## Data excerpts
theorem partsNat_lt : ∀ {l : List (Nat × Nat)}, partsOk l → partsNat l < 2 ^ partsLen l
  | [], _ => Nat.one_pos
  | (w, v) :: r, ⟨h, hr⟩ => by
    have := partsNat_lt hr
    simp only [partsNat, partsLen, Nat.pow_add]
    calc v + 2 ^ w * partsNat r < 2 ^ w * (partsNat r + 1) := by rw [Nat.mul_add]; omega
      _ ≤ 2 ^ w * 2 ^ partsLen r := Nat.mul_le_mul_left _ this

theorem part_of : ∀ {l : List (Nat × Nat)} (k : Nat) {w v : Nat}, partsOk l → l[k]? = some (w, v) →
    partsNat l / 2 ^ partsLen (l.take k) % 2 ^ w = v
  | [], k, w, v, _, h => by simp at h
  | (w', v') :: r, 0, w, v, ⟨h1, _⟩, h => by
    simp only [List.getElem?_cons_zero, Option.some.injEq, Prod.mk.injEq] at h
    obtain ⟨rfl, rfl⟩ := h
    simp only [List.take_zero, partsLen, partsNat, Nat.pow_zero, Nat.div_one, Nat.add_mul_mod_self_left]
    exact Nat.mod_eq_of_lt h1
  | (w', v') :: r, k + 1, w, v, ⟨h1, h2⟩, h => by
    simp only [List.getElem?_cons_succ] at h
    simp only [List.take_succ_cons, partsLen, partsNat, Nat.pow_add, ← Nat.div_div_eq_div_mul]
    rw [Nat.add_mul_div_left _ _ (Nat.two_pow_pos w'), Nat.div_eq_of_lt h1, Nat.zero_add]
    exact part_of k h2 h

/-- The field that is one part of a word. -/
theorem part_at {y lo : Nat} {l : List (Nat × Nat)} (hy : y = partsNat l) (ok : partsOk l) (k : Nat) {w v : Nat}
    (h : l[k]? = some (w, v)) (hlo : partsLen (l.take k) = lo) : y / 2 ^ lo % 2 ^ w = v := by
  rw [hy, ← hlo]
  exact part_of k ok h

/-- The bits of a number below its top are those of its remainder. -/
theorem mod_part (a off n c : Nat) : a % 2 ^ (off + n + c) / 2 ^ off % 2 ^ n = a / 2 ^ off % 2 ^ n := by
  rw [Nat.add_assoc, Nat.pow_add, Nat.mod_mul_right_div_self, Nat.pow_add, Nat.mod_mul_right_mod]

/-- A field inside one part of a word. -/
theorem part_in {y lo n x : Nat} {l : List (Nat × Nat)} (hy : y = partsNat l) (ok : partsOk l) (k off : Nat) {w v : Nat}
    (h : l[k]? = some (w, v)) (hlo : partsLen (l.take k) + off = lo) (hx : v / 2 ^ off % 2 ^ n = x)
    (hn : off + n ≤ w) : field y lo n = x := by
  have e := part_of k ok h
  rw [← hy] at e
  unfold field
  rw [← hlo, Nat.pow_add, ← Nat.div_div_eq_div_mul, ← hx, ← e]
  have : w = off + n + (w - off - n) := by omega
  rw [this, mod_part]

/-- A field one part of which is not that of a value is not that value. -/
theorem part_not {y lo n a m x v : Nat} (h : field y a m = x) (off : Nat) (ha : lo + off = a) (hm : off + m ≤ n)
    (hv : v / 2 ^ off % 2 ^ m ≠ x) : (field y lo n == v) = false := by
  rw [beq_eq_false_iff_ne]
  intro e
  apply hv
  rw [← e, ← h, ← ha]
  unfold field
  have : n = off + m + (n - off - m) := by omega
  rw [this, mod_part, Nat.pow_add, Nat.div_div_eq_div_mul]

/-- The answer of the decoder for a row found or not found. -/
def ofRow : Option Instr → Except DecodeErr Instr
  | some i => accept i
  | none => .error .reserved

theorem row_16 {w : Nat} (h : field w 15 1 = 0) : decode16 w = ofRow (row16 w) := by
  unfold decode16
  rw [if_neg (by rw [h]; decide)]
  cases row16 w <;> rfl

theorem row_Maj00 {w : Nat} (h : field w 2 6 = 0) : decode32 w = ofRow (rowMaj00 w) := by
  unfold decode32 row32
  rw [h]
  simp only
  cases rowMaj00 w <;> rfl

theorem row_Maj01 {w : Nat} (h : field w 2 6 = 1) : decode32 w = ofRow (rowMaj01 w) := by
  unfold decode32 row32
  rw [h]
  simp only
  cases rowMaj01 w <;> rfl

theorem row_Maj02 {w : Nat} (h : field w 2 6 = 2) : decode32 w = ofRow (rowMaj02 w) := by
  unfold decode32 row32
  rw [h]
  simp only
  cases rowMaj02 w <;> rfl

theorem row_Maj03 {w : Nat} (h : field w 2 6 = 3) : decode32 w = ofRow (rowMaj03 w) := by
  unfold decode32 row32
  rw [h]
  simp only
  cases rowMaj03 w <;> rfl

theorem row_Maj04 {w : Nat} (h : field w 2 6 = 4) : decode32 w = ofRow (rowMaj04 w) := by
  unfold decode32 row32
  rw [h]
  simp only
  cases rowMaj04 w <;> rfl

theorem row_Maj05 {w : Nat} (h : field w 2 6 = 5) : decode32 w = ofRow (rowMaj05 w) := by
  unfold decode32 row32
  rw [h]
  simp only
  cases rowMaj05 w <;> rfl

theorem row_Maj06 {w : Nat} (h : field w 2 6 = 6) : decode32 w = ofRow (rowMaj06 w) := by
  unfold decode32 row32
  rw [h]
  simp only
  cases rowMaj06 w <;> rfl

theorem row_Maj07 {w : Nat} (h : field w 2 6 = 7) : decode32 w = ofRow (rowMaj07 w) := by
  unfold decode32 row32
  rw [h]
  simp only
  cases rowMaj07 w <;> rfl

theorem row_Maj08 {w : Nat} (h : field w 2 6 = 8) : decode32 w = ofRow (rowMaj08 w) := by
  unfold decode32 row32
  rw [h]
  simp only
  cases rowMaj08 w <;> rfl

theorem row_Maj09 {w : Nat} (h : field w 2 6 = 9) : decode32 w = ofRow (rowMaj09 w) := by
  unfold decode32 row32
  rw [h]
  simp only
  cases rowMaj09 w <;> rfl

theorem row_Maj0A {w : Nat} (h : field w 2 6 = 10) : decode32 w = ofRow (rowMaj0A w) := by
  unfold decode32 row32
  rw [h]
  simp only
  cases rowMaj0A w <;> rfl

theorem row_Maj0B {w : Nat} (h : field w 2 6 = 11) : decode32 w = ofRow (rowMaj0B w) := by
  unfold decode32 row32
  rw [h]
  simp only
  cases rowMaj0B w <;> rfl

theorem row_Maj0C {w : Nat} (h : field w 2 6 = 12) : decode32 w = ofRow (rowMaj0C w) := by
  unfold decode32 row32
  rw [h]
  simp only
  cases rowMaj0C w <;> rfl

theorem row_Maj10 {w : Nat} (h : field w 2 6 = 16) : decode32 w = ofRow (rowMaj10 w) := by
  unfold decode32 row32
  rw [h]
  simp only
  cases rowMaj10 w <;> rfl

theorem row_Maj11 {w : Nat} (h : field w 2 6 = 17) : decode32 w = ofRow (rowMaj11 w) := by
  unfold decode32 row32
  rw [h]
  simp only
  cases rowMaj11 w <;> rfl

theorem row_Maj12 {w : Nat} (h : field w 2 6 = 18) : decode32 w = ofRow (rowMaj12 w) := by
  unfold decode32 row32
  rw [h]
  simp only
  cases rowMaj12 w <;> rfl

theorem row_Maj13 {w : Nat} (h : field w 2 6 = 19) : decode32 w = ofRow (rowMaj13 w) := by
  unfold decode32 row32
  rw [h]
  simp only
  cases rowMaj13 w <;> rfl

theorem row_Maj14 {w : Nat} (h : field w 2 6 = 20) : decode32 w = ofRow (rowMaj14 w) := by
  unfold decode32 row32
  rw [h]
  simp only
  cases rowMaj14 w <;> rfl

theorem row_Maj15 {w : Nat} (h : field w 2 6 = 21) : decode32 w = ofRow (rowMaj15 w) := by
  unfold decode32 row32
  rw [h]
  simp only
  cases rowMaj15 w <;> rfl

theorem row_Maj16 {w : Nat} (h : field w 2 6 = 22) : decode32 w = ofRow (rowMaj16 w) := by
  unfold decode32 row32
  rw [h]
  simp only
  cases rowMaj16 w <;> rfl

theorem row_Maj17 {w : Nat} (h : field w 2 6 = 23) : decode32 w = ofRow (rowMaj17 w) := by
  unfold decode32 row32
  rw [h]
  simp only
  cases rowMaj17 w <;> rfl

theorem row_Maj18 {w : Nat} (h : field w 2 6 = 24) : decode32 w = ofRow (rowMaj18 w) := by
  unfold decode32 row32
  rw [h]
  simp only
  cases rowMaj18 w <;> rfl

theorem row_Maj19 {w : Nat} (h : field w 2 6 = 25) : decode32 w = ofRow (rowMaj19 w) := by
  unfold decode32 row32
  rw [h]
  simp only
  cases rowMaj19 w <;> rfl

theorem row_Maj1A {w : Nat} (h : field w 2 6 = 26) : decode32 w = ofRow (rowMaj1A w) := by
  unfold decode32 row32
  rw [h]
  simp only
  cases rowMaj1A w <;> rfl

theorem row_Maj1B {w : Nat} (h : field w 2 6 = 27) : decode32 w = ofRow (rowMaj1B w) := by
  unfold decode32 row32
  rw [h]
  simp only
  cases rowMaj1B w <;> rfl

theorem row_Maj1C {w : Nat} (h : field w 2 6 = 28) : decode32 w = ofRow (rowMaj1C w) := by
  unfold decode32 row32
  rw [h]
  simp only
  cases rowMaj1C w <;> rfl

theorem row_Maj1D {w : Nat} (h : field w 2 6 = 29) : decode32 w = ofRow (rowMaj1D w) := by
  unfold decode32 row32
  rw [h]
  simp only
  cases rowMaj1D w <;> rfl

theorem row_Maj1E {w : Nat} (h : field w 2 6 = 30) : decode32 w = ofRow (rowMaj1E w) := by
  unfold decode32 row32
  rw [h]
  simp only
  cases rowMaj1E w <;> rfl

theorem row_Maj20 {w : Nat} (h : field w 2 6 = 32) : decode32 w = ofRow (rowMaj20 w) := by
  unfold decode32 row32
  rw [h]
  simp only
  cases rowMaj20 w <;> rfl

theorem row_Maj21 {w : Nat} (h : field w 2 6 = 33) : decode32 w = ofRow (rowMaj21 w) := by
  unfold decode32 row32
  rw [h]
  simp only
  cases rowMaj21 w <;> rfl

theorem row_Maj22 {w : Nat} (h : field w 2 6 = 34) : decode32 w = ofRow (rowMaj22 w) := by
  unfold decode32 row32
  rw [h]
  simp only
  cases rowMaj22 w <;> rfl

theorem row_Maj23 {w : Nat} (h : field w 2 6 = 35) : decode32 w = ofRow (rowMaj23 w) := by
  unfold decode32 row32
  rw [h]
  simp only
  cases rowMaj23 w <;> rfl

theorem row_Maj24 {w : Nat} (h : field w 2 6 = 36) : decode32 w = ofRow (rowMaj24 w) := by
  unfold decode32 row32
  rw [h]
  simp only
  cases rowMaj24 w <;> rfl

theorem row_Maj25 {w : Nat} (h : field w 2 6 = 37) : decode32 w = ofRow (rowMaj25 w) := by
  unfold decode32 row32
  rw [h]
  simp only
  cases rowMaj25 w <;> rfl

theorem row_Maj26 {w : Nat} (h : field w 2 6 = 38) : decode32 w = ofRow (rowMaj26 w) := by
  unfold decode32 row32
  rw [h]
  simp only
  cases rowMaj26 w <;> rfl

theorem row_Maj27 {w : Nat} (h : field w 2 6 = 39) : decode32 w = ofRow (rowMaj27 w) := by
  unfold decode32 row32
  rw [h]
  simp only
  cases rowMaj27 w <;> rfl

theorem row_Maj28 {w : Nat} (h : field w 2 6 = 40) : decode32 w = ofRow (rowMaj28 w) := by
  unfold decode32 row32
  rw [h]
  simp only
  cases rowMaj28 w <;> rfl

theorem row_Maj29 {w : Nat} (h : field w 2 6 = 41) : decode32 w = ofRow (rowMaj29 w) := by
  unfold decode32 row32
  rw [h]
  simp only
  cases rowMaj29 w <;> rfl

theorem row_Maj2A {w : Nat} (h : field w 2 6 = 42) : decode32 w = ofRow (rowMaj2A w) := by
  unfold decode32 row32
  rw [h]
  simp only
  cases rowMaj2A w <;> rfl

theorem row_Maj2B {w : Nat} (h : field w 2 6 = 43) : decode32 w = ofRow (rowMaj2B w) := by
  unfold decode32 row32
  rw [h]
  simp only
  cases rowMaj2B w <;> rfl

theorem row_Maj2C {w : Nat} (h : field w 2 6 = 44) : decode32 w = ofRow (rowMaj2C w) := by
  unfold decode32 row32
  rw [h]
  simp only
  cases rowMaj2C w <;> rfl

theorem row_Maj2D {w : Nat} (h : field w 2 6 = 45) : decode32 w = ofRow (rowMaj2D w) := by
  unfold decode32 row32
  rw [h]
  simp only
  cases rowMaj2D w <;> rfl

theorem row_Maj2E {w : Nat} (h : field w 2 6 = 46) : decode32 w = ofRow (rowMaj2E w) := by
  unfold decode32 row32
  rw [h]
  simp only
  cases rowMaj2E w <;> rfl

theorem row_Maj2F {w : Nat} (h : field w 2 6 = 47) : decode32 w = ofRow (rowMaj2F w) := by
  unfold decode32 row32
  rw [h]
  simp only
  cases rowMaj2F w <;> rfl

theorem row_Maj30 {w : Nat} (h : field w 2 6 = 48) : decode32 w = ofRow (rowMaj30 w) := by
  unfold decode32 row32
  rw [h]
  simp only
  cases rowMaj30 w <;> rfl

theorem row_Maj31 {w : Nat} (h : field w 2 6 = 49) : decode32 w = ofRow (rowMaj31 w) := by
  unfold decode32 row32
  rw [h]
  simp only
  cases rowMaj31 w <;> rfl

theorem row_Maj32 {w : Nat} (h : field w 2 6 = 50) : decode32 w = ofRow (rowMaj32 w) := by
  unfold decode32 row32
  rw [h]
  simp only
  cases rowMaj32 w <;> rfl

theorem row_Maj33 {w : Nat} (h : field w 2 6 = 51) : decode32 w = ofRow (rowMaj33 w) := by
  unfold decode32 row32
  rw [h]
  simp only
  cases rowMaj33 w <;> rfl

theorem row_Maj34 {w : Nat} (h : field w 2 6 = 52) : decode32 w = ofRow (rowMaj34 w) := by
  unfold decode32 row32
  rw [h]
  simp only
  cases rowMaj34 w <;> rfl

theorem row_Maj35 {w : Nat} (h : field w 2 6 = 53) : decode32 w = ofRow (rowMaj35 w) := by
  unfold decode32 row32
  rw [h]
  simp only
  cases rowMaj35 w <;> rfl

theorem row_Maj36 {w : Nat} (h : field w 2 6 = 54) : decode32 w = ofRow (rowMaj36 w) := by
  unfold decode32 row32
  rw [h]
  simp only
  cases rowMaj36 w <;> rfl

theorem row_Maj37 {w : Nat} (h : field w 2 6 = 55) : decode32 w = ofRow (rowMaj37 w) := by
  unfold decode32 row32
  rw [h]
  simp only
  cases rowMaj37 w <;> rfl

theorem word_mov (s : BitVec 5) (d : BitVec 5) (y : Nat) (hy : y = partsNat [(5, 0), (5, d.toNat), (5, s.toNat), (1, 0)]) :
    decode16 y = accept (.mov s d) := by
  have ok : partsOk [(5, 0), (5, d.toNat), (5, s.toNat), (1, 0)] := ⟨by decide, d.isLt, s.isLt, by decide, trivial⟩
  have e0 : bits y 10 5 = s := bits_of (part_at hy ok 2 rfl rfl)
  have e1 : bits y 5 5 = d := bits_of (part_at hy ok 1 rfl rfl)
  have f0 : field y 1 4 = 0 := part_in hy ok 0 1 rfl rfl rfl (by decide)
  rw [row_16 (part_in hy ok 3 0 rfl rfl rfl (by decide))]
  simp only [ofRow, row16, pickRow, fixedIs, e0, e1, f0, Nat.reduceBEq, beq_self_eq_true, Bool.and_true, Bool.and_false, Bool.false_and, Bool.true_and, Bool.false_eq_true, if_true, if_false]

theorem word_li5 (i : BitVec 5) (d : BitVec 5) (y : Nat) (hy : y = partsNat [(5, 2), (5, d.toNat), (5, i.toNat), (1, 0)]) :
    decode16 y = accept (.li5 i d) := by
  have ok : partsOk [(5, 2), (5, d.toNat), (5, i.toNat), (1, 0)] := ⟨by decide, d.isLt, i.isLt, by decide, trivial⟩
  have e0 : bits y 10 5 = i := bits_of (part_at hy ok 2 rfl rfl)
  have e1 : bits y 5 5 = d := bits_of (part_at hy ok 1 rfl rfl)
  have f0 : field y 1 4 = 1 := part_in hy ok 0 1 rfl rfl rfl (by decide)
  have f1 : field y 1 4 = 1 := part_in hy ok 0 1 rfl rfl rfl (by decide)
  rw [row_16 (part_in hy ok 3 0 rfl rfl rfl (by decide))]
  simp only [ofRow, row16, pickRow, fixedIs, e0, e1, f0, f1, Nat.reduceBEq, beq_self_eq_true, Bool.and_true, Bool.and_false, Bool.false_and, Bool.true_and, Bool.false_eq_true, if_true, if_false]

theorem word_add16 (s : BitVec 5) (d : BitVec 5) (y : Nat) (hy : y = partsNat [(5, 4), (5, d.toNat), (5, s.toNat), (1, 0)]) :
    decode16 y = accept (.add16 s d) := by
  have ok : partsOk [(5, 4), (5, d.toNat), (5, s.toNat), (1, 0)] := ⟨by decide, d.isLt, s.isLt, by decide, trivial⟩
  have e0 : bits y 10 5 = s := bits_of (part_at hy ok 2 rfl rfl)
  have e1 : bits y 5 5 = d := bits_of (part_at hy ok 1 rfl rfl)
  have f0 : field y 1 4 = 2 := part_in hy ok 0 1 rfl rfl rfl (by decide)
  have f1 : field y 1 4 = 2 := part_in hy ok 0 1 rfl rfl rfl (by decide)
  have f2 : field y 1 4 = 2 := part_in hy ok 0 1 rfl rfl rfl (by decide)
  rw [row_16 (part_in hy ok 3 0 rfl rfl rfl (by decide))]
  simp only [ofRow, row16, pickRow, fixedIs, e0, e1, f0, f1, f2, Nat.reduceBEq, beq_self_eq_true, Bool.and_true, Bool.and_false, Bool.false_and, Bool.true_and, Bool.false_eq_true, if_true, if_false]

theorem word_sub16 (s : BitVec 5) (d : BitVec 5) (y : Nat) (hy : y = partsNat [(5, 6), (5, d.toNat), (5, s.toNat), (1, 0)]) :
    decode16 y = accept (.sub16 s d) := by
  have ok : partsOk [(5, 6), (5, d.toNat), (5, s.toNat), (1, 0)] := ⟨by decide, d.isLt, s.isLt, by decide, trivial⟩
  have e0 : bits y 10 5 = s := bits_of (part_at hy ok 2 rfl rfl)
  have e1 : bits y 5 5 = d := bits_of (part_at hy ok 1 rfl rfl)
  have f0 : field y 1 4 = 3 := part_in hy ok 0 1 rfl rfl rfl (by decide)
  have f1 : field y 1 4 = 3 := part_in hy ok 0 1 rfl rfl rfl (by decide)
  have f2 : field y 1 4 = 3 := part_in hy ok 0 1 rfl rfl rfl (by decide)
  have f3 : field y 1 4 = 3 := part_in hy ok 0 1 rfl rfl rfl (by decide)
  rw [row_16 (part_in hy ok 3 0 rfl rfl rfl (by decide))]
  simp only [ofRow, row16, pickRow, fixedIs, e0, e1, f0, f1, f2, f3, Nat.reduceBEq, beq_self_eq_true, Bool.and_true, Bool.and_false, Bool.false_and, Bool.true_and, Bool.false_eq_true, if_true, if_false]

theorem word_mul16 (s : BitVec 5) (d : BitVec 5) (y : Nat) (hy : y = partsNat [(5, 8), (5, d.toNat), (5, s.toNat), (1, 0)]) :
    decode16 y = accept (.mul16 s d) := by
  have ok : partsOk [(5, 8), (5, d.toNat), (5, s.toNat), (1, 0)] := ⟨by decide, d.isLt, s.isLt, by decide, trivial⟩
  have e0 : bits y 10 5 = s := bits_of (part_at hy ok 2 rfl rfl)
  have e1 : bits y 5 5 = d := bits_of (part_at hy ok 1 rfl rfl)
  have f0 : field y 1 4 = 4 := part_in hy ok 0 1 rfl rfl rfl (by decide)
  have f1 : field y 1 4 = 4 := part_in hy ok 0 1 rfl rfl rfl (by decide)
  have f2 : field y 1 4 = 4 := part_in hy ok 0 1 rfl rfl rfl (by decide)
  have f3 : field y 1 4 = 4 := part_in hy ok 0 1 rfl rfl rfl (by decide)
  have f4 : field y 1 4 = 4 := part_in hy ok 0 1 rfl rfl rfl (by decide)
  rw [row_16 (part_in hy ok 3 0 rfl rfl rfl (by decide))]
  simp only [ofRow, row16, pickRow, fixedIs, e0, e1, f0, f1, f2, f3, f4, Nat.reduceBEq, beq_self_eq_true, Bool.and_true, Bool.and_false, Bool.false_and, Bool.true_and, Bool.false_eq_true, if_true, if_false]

## What the exercise asks
Return each line from the data where the string "that" can be found.

## The answer
/-- The field that is one part of a word. -/
/-- A field one part of which is not that of a value is not that value. -/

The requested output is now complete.